GenAI CI/CD pipeline components:
FM behavior testing in CodeBuild:
# Golden dataset evaluation in CI/CD pipeline
def run_fm_eval(golden_dataset_path, model_id, prompt_arn):
results = []
with open(golden_dataset_path) as f:
test_cases = json.load(f)
for case in test_cases:
response = invoke_bedrock(case['input'], model_id, prompt_arn)
score = evaluate_response(response, case['expected'], case['evaluation_criteria'])
results.append({'case_id': case['id'], 'score': score, 'passed': score >= case['threshold']})
pass_rate = sum(r['passed'] for r in results) / len(results)
# Fail the pipeline if pass rate drops below 90%
if pass_rate < 0.90:
print(f"FAIL: Pass rate {pass_rate:.1%} below 90% threshold")
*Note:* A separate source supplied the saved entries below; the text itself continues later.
-- ==== Sys2Proof/Certificates/Slice0/Obligations.lean ====
section
/-! DEFINITION. The statements for the provers, each over the model's own definitions; every docstring names the rules of
spec/ it rests on. -/

open Sys2Proof Sys2Proof.Machine

/-! ## Encoding -/

/-- R61, R62, R63, R83: decoding what was encoded gives the frame back, every field at every value, and leaves the bytes
after it. -/
def Obligations.DecodeReadsBackEveryEncodedFrame : Prop :=
  ∀ (i : Instr) (rest : List Byte), i.wf = true → decode (encode i ++ rest) = .ok (i, rest)

/-- R61, R62, R63, R83: the other direction: the decoder drops no bit of a frame. -/
def Obligations.EncodeWritesBackEveryDecodedFrame : Prop :=
  ∀ (bytes : List Byte) (i : Instr) (rest : List Byte),
    decode bytes = .ok (i, rest) → i.wf = true ∧ encode i ++ rest = bytes

/-- R64, R65, R68: the three legal tags and their lengths; exactly 0x02 to 0xFE are rejected, by name. -/
def Obligations.TagMapAndIllegalTags : Prop :=
  frameLen 0x00#8 = some 8 ∧ frameLen 0x01#8 = some 520 ∧ frameLen 0xFF#8 = some 1 ∧
  ∀ (tag : Byte) (rest : List Byte),
    (decode (tag :: rest) = .error (.unknownTag tag) ↔ 2 ≤ tag.toNat ∧ tag.toNat ≤ 0xFE) ∧
    (frameLen tag = none ↔ 2 ≤ tag.toNat ∧ tag.toNat ≤ 0xFE)

/-- R61, R62, R63: one frame of each shape, its bytes written out from the layout tables. -/
def Obligations.FramesWrittenOutFromTheLayoutTablesDecode : Prop :=
  decode [0x00#8, 0x01#8, 0x34#8, 0x12#8, 0x56#8, 0x78#8, 0xCC#8, 0x3A#8]
    = .ok (.hdr 0x01#8 0x1234#16 0x56#8 0x78#8 0x3ACC#16, []) ∧
  decode ([0x01#8, 0x80#8, 0xFF#8, 0x03#8, 0x0A#8, 0x0B#8] ++ List.replicate 512 0xEE#8 ++ [0x86#8, 0x93#8])
    = .ok (.dat 0x80#8 0x03FF#16 0x0A#8 0x0B#8 (List.replicate 512 0xEE#8) 0x9386#16, []) ∧
  decode [0xFF#8, 0x01#8] = .ok (.endOfTransfer, [0x01#8])

/-- Round trip of the codec: a sent frame decodes to its fields with a good checksum.  Rests on R66, R76, R77, R83; R79
says it and marks it "derived: from rules R66, R76, R77, R83". -/
def Obligations.SentFramesDecodeToTheirFieldsWithGoodChecksum : Prop :=
  (∀ (st : Byte) (c : Half) (h n : Byte),
    (decodeHeaderVerdict (encodeHeader st c h n)).crcOk = true ∧
    ∃ crc, (decodeHeaderVerdict (encodeHeader st c h n)).fields = .hdr st c h n crc) ∧
  (∀ (st : Byte) (c : Half) (h n : Byte) (p : List Byte), p.length = 512 →
    (decodeDataVerdict (encodeData st c h n p)).crcOk = true ∧
    ∃ crc, (decodeDataVerdict (encodeData st c h n p)).fields = .dat st c h n p crc)

/-- R66: little-endian assembly of a 16-bit field, and its inverse. -/
def Obligations.Le16AssemblesLittleEndian : Prop :=
  (∀ lo hi : Byte, (le16 lo hi).toNat = lo.toNat + 256 * hi.toNat ∧
    lowByte (le16 lo hi) = lo ∧ highByte (le16 lo hi) = hi) ∧
  ∀ v : Half, le16 (lowByte v) (highByte v) = v

/-! ## Checksum -/

/-- R92: the CRC of the empty sequence, the CRC of a sequence one byte longer, and the check value. -/
def Obligations.ChecksumGrowsByteByByte : Prop :=
  crc16 [] = 0x0000#16 ∧
  (∀ (x : List Byte) (b : Byte), crc16 (x ++ [b]) = crc16Update (crc16 x) b) ∧
  crc16 [0x31#8, 0x32#8, 0x33#8, 0x34#8, 0x35#8, 0x36#8, 0x37#8, 0x38#8, 0x39#8] = 0x31C3#16

/-- The table-driven form and the printed table entries.  Rests on R91; R93 says it and marks it "derived: from rule
R91". -/
def Obligations.TableFormEqualsTheBitwiseUpdate : Prop :=
  (∀ (c : Half) (b : Byte),
    crc16Update c b = (c <<< 8) ^^^ crcTable ((c >>> 8).setWidth 8 ^^^ b) ∧
    crc16UpdateByTable c b = crc16Update c b) ∧
  ((List.range 16).map fun i => crcTable (BitVec.ofNat 8 i)) =
    [0x0000#16, 0x1021#16, 0x2042#16, 0x3063#16, 0x4084#16, 0x50A5#16, 0x60C6#16, 0x70E7#16,
     0x8108#16, 0x9129#16, 0xA14A#16, 0xB16B#16, 0xC18C#16, 0xD1AD#16, 0xE1CE#16, 0xF1EF#16] ∧
  crcTable 0x80#8 = 0x9188#16 ∧ crcTable 0xFF#8 = 0x1EF0#16

/-- The checksum is linear over GF(2), and zero bytes at the front of a message do not change it. Rests on R91, R92;
R96 says it and marks it "derived: from rules R91, R92". -/
def Obligations.ChecksumIsLinear : Prop :=
  (∀ x y : List Byte, x.length = y.length →
    crc16 (List.zipWith (fun a b => a ^^^ b) x y) = crc16 x ^^^ crc16 y) ∧
  (∀ n : Nat, crc16 (List.replicate n 0x00#8) = 0x0000#16) ∧
  ∀ (n : Nat) (x : List Byte), crc16 (List.replicate n 0x00#8 ++ x) = crc16 x

/-- One flipped bit, in the covered bytes or in the checksum field, is always detected; several can cancel. Rests on
R91, R92, R95; R97 says it and marks it "derived: from rule R96". -/
def Obligations.AnySingleFlippedBitIsDetected : Prop :=
  (∀ (bytes : List Byte) (k j : Nat), k < bytes.length → j < 8 → crc16 (flipBit bytes k j) ≠ crc16 bytes) ∧
  (∀ (bytes : List Byte) (k j : Nat), bytes.length = 8 → k < 8 → j < 8 →
    (decodeHeaderVerdict bytes).crcOk = true → (decodeHeaderVerdict (flipBit bytes k j)).crcOk = false) ∧
  (∀ (bytes : List Byte) (k j : Nat), bytes.length = 520 → k < 520 → j < 8 →
    (decodeDataVerdict bytes).crcOk = true → (decodeDataVerdict (flipBit bytes k j)).crcOk = false) ∧
  ∃ x y : List Byte, x.length = 8 ∧ y.length = 8 ∧ x ≠ y ∧ x.drop 6 = y.drop 6 ∧
    (decodeHeaderVerdict x).crcOk = true ∧ (decodeHeaderVerdict y).crcOk = true

/-! ## The geometry-to-offset mapper -/

/-- R160, R162: the formula over the mathematical integers, and the offset. -/
def Obligations.LbaAndOffsetAreExact : Prop :=
  ∀ (mh ms : Byte) (cy : Half) (hd sc : Byte), ms ≠ 0#8 → sc ≠ 0#8 →
    ∃ l, lba mh ms cy hd sc = some l ∧
      l.toNat = (cy.toNat * (mh.toNat + 1) + hd.toNat) * ms.toNat + (sc.toNat - 1) ∧
      (offset l).toNat = 512 * l.toNat

/-- No LBA and no written byte leaves its width.  Rests on R160, R162; R163 and R164 say it and are marked "derived". -/
def Obligations.LbaAndOffsetStayWithinTheirWidths : Prop :=
  (∀ (mh ms : Byte) (cy : Half) (hd sc : Byte) (l : BitVec 32), lba mh ms cy hd sc = some l →
    l.toNat ≤ 0xFEFFFFFF ∧ (offset l).toNat ≤ 0x1FDFFFFFE00 ∧ (offset l).toNat + 511 ≤ 0x1FDFFFFFFFF) ∧
  ∃ (mh ms : Byte) (cy : Half) (hd sc : Byte), lba mh ms cy hd sc = some 0xFEFFFFFF#32

/-- R166: the LBA has no value exactly when `max_sector` or `sector` is 0. -/
def Obligations.LbaHasNoValueExactlyWhereUndefined : Prop :=
  ∀ (mh ms : Byte) (cy : Half) (hd sc : Byte), lba mh ms cy hd sc = none ↔ ms = 0#8 ∨ sc = 0#8

/-- On a geometry's triples the mapper is one-to-one onto the first blocks, in the sender's order: the `k`-th triple
has LBA `k`; it is strictly increasing in lexicographic order; and the inverse is as given. Rests on R160, R80; R167
says it and marks it "derived: from rule R160 and 30_encoding.md rule R80". -/
def Obligations.MapperIsABijectionInTheSendersOrder : Prop :=
  (∀ g : Geometry, (enumeration g).map (fun t => lbaNat g.maxHead g.maxSector t.1 t.2.1 t.2.2) =
    List.range ((g.maxCylinder.toNat + 1) * (g.maxHead.toNat + 1) * g.maxSector.toNat)) ∧
  (∀ (mh ms : Byte) (c c' : Half) (h h' s s' : Byte), h.toNat ≤ mh.toNat → h'.toNat ≤ mh.toNat →
    1 ≤ s.toNat → s.toNat ≤ ms.toNat → 1 ≤ s'.toNat → s'.toNat ≤ ms.toNat →
    (c.toNat < c'.toNat ∨ c = c' ∧ (h.toNat < h'.toNat ∨ h = h' ∧ s.toNat < s'.toNat)) →
    lbaNat mh ms c h s < lbaNat mh ms c' h' s') ∧
  ∀ (mh ms : Byte) (c : Half) (h s : Byte), h.toNat ≤ mh.toNat → 1 ≤ s.toNat → s.toNat ≤ ms.toNat →
    chsOfBlock (mh.toNat + 1) ms.toNat (lbaNat mh ms c h s) = (c.toNat, h.toNat, s.toNat)
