@[simp] theorem applyReset_fsm (s : State) : (s.applyReset).fsm = .awaitTag := rfl
@[simp] theorem applyReset_cnt (s : State) : (s.applyReset).cnt = 0#10 := rfl
@[simp] theorem applyReset_fbuf (s : State) : (s.applyReset).fbuf = State.reset.fbuf := rfl
@[simp] theorem applyReset_crcAcc (s : State) : (s.applyReset).crcAcc = Config.crcInit := rfl
@[simp] theorem applyReset_hdrSeen (s : State) : (s.applyReset).hdrSeen = false := rfl
@[simp] theorem applyReset_maxHead (s : State) : (s.applyReset).maxHead = none := rfl
@[simp] theorem applyReset_maxSector (s : State) : (s.applyReset).maxSector = none := rfl
@[simp] theorem applyReset_faultCause (s : State) : (s.applyReset).faultCause = .none := rfl
@[simp] theorem applyReset_chan (s : State) : (s.applyReset).chan = s.chan := rfl
@[simp] theorem applyReset_rst (s : State) : (s.applyReset).rst = false := rfl
@[simp] theorem applyReset_image (s : State) : (s.applyReset).image = s.image := rfl
@[simp] theorem applyReset_sinkOpen (s : State) : (s.applyReset).sinkOpen = s.sinkOpen := rfl
@[simp] theorem applyReset_out (s : State) : (s.applyReset).out = s.out := rfl

@[simp] theorem takeTag_fsm (b : Byte) (s : State) : (takeTag b s).fsm = s.fsm := rfl
@[simp] theorem takeTag_cnt (b : Byte) (s : State) : (takeTag b s).cnt = 1#10 := rfl
@[simp] theorem takeTag_fbuf (b : Byte) (s : State) : (takeTag b s).fbuf = bufferSet 0 b s.fbuf := rfl
@[simp] theorem takeTag_crcAcc (b : Byte) (s : State) : (takeTag b s).crcAcc = crc16Update Config.crcInit b := rfl
@[simp] theorem takeTag_hdrSeen (b : Byte) (s : State) : (takeTag b s).hdrSeen = s.hdrSeen := rfl
@[simp] theorem takeTag_maxHead (b : Byte) (s : State) : (takeTag b s).maxHead = s.maxHead := rfl
@[simp] theorem takeTag_maxSector (b : Byte) (s : State) : (takeTag b s).maxSector = s.maxSector := rfl
@[simp] theorem takeTag_faultCause (b : Byte) (s : State) : (takeTag b s).faultCause = s.faultCause := rfl
@[simp] theorem takeTag_chan (b : Byte) (s : State) : (takeTag b s).chan = s.chan := rfl
@[simp] theorem takeTag_rst (b : Byte) (s : State) : (takeTag b s).rst = s.rst := rfl
@[simp] theorem takeTag_image (b : Byte) (s : State) : (takeTag b s).image = s.image := rfl
@[simp] theorem takeTag_sinkOpen (b : Byte) (s : State) : (takeTag b s).sinkOpen = s.sinkOpen := rfl
@[simp] theorem takeTag_out (b : Byte) (s : State) : (takeTag b s).out = s.out := rfl

@[simp] theorem takeByte_fsm (sh : FrameShape) (b : Byte) (s : State) : (takeByte sh b s).fsm = s.fsm := rfl
@[simp] theorem takeByte_cnt (sh : FrameShape) (b : Byte) (s : State) : (takeByte sh b s).cnt = s.cnt + 1#10 := rfl
@[simp] theorem takeByte_fbuf (sh : FrameShape) (b : Byte) (s : State) : (takeByte sh b s).fbuf = bufferSet s.cnt.toNat b s.fbuf := rfl
@[simp] theorem takeByte_crcAcc (sh : FrameShape) (b : Byte) (s : State) : (takeByte sh b s).crcAcc = crcAfter sh.covered s.cnt.toNat b s.crcAcc := rfl
@[simp] theorem takeByte_hdrSeen (sh : FrameShape) (b : Byte) (s : State) : (takeByte sh b s).hdrSeen = s.hdrSeen := rfl
@[simp] theorem takeByte_maxHead (sh : FrameShape) (b : Byte) (s : State) : (takeByte sh b s).maxHead = s.maxHead := rfl
@[simp] theorem takeByte_maxSector (sh : FrameShape) (b : Byte) (s : State) : (takeByte sh b s).maxSector = s.maxSector := rfl
@[simp] theorem takeByte_faultCause (sh : FrameShape) (b : Byte) (s : State) : (takeByte sh b s).faultCause = s.faultCause := rfl
@[simp] theorem takeByte_chan (sh : FrameShape) (b : Byte) (s : State) : (takeByte sh b s).chan = s.chan := rfl
@[simp] theorem takeByte_rst (sh : FrameShape) (b : Byte) (s : State) : (takeByte sh b s).rst = s.rst := rfl
@[simp] theorem takeByte_image (sh : FrameShape) (b : Byte) (s : State) : (takeByte sh b s).image = s.image := rfl
@[simp] theorem takeByte_sinkOpen (sh : FrameShape) (b : Byte) (s : State) : (takeByte sh b s).sinkOpen = s.sinkOpen := rfl
@[simp] theorem takeByte_out (sh : FrameShape) (b : Byte) (s : State) : (takeByte sh b s).out = s.out := rfl

@[simp] theorem loadFrame_fsm (sh : FrameShape) (bs : List Byte) (s : State) : (loadFrame sh bs s).fsm = s.fsm := rfl
@[simp] theorem loadFrame_cnt (sh : FrameShape) (bs : List Byte) (s : State) : (loadFrame sh bs s).cnt = BitVec.ofNat 10 bs.length := rfl
@[simp] theorem loadFrame_fbuf (sh : FrameShape) (bs : List Byte) (s : State) : (loadFrame sh bs s).fbuf = bufferLoad bs s.fbuf := rfl
@[simp] theorem loadFrame_crcAcc (sh : FrameShape) (bs : List Byte) (s : State) : (loadFrame sh bs s).crcAcc = crc16 (bs.take sh.covered) := rfl
@[simp] theorem loadFrame_hdrSeen (sh : FrameShape) (bs : List Byte) (s : State) : (loadFrame sh bs s).hdrSeen = s.hdrSeen := rfl
@[simp] theorem loadFrame_maxHead (sh : FrameShape) (bs : List Byte) (s : State) : (loadFrame sh bs s).maxHead = s.maxHead := rfl
@[simp] theorem loadFrame_maxSector (sh : FrameShape) (bs : List Byte) (s : State) : (loadFrame sh bs s).maxSector = s.maxSector := rfl
@[simp] theorem loadFrame_faultCause (sh : FrameShape) (bs : List Byte) (s : State) : (loadFrame sh bs s).faultCause = s.faultCause := rfl
@[simp] theorem loadFrame_chan (sh : FrameShape) (bs : List Byte) (s : State) : (loadFrame sh bs s).chan = s.chan := rfl
@[simp] theorem loadFrame_rst (sh : FrameShape) (bs : List Byte) (s : State) : (loadFrame sh bs s).rst = s.rst := rfl
@[simp] theorem loadFrame_image (sh : FrameShape) (bs : List Byte) (s : State) : (loadFrame sh bs s).image = s.image := rfl
@[simp] theorem loadFrame_sinkOpen (sh : FrameShape) (bs : List Byte) (s : State) : (loadFrame sh bs s).sinkOpen = s.sinkOpen := rfl
@[simp] theorem loadFrame_out (sh : FrameShape) (bs : List Byte) (s : State) : (loadFrame sh bs s).out = s.out := rfl
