-- ==== Sys2Proof/Laws/Memory.lean ====
section
/-! SUPPORT. Image memory: reading after writing, and the canonical form that every memory operation keeps. -/

namespace Sys2Proof.Machine

theorem blockCells_mem {data : List Byte} {a : Nat} {c : Host.Cell} (h : c ∈ blockCells a data) :
    a ≤ c.1 ∧ c.1 < a + data.length := by
  induction data generalizing a with
  | nil => simp [blockCells] at h
  | cons b bs ih =>
    simp only [blockCells, List.mem_cons] at h
    simp only [List.length_cons]
    rcases h with rfl | h
    · exact ⟨Nat.le_refl _, by omega⟩
    · have := ih h; omega

theorem blockCells_pairwise (data : List Byte) (a : Nat) : (blockCells a data).Pairwise (fun x y => x.1 < y.1) := by
  induction data generalizing a with
  | nil => exact List.Pairwise.nil
  | cons b bs ih =>
    refine List.Pairwise.cons (fun c hc => ?_) (ih (a + 1))
    have := blockCells_mem hc
    show a < c.1
    omega

/-- A write within the address space keeps the canonical form. -/
theorem Memory.write_wf {m : Memory} {a : Nat} {data : List Byte} (hm : Memory.wf m)
    (ha : a + data.length ≤ Config.imageLimit) : Memory.wf (Memory.write a data m) := by
  obtain ⟨hp, hb⟩ := hm
  refine ⟨?_, ?_⟩
  · unfold Memory.write
    rw [List.pairwise_append, List.pairwise_append]
    refine ⟨⟨hp.filter _, blockCells_pairwise data a, fun x hx y hy => ?_⟩, hp.filter _, fun x hx y hy => ?_⟩
    · have h1 := List.mem_filter.1 hx
      have h2 := blockCells_mem hy
      simp only [decide_eq_true_eq] at h1
      omega
    · have h2 := List.mem_filter.1 hy
      simp only [decide_eq_true_eq] at h2
      rcases List.mem_append.1 hx with h1 | h1
      · have h1 := List.mem_filter.1 h1
        simp only [decide_eq_true_eq] at h1
        omega
      · have h1 := blockCells_mem h1
        omega
  · intro c hc
    unfold Memory.write at hc
    rcases List.mem_append.1 hc with hc | hc
    · rcases List.mem_append.1 hc with hc | hc
      · exact hb c (List.mem_filter.1 hc).1
      · have := blockCells_mem hc; omega
    · exact hb c (List.mem_filter.1 hc).1

/-- Cells at other offsets do not matter to a read. -/
theorem read_filter_keep {p : Host.Cell → Bool} {m : Memory} {x : Nat} (h : ∀ c ∈ m, c.1 = x → p c = true) :
    Memory.read (m.filter p) x = Memory.read m x := by
  unfold Memory.read
  induction m with
  | nil => rfl
  | cons c m ih =>
    obtain ⟨k, v⟩ := c
    have ih' := ih fun d hd => h d (List.mem_cons_of_mem _ hd)
    by_cases hk : k = x
    · subst hk
      have := h (k, v) (List.mem_cons_self ..) rfl
      simp [this, List.lookup]
    · have hk' : (x == k) = false := by simpa using fun e : x = k => hk e.symm
      by_cases hp : p (k, v)
      · simp [hp, List.lookup, hk', ih']
      · simp [hp, List.lookup, hk', ih']

/-- A read of an offset no cell has finds nothing. -/
theorem read_absent {m : Memory} {x : Nat} (h : ∀ c ∈ m, c.1 ≠ x) : Memory.read m x = none := by
  unfold Memory.read
  rw [List.lookup_eq_none_iff]
  intro c hc
  simpa using fun e : x = c.1 => h c hc e.symm

theorem read_append (m n : Memory) (x : Nat) : Memory.read (m ++ n) x = (Memory.read m x).or (Memory.read n x) := by
  simp [Memory.read, List.lookup_append]

theorem read_blockCells {data : List Byte} {a j : Nat} : Memory.read (blockCells a data) (a + j) = data[j]? := by
  induction data generalizing a j with
  | nil => rfl
  | cons b bs ih =>
    cases j with
    | zero => simp [Memory.read, blockCells]
    | succ j =>
      have hne : (a + (j + 1) == a) = false := by simp
      have := ih (a := a + 1) (j := j)
      have e : a + 1 + j = a + (j + 1) := by omega
      rw [e] at this
      simpa [Memory.read, blockCells, List.lookup, hne] using this

/-- A read inside a block just written gives the byte written there (R45). -/
theorem Memory.read_write_inside {m : Memory} {a j : Nat} {data : List Byte} (hj : j < data.length) :
    Memory.read (Memory.write a data m) (a + j) = data[j]? := by
  unfold Memory.write
  rw [read_append, read_append, read_blockCells, read_absent (m := m.filter fun c => decide (c.1 < a))]
  · rw [List.getElem?_eq_getElem hj]; rfl
  · intro c hc
    have h1 := (List.mem_filter.1 hc).2
    simp only [decide_eq_true_eq] at h1
    omega

/-- A read outside a block just written gives what it gave before. -/
theorem Memory.read_write_outside {m : Memory} {a x : Nat} {data : List Byte} (hx : ¬(a ≤ x ∧ x < a + data.length)) :
    Memory.read (Memory.write a data m) x = Memory.read m x := by
  have hblock : Memory.read (blockCells a data) x = none :=
    read_absent fun c hc e => hx (e ▸ blockCells_mem hc)
  unfold Memory.write
  rw [read_append, read_append, hblock, Option.or_none]
  by_cases hlt : x < a
  · rw [read_filter_keep (x := x) fun c _ e => by simp [e, hlt]]
    rw [read_absent (m := m.filter fun c => decide (a + data.length ≤ c.1)), Option.or_none]
    intro c hc e
    have h1 := (List.mem_filter.1 hc).2
    simp only [decide_eq_true_eq] at h1
    omega
  · rw [read_absent (m := m.filter fun c => decide (c.1 < a)), Option.none_or]
    · exact read_filter_keep fun c _ e => by
        simp only [decide_eq_true_eq]
        omega
    · intro c hc e
      have h1 := (List.mem_filter.1 hc).2
      simp only [decide_eq_true_eq] at h1
      omega

end Sys2Proof.Machine
end

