-- ==== Sys2Proof/Laws/PerInstr.lean ====
section
/-! SUPPORT. The statements made of every instruction as syntax, one lemma per constructor of Instr. -/

namespace Sys2Proof.Laws.FrameLength

/-- A well-formed frame is as long on the wire as its shape's fixed length, and its first byte is the tag of its shape
(spec/30_encoding.md R60, R64, R65). -/
def Statement (i : Instr) : Prop :=
  i.wf = true → (encode i).length = i.shape.len ∧ shapeOfTag (byteAt (encode i) 0) = some i.shape

theorem hdr (status : Byte) (maxCylinder : Half) (maxHead maxSector : Byte) (crcRx : Half) :
    Statement (.hdr status maxCylinder maxHead maxSector crcRx) := fun _ => ⟨rfl, rfl⟩

theorem dat (status : Byte) (cylinder : Half) (head sector : Byte) (payload : List Byte) (crcRx : Half) :
    Statement (.dat status cylinder head sector payload crcRx) := by
  intro h
  have h : payload.length = 512 := by simpa [Instr.wf] using h
  exact ⟨by simp [encode, Instr.shape, FrameShape.len, h], rfl⟩

theorem endOfTransfer : Statement .endOfTransfer := fun _ => ⟨rfl, rfl⟩

end Sys2Proof.Laws.FrameLength
end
sys.exit(1) # Non-zero exit code fails CodeBuild
print(f"PASS: {pass_rate:.1%} of test cases passed")
return results
Canary deployment for FM applications: Unlike traditional canary deployments (routing % traffic to new code), GenAI canary deployment must also route % traffic to a new model version or prompt version. Lambda aliases and weighted routing enable this:
# Lambda alias with weighted routing: 95% to current, 5% to new
lambda_client.update_alias(
FunctionName='my-fm-handler',
Name='production',
RoutingConfig={
'AdditionalVersionWeights': {
'new-version-number': 0.05 # 5% canary
}
}
)
⚠️ Exam Trap: Traditional application deployment rollback is instantaneous — redeploy the previous container image. FM application rollback has an additional dimension: if the issue is in the prompt (not the code), you must also roll back the prompt version in Bedrock Prompt Management AND redeploy the code that references the previous prompt ARN. Missing either step leaves the system in an inconsistent state.
Reflection Question: Your CI/CD pipeline deploys a code change that updates how retrieved context is formatted before being injected into the FM prompt. Unit tests pass. How would you detect that this change degraded FM output quality, and what pipeline stage would catch it?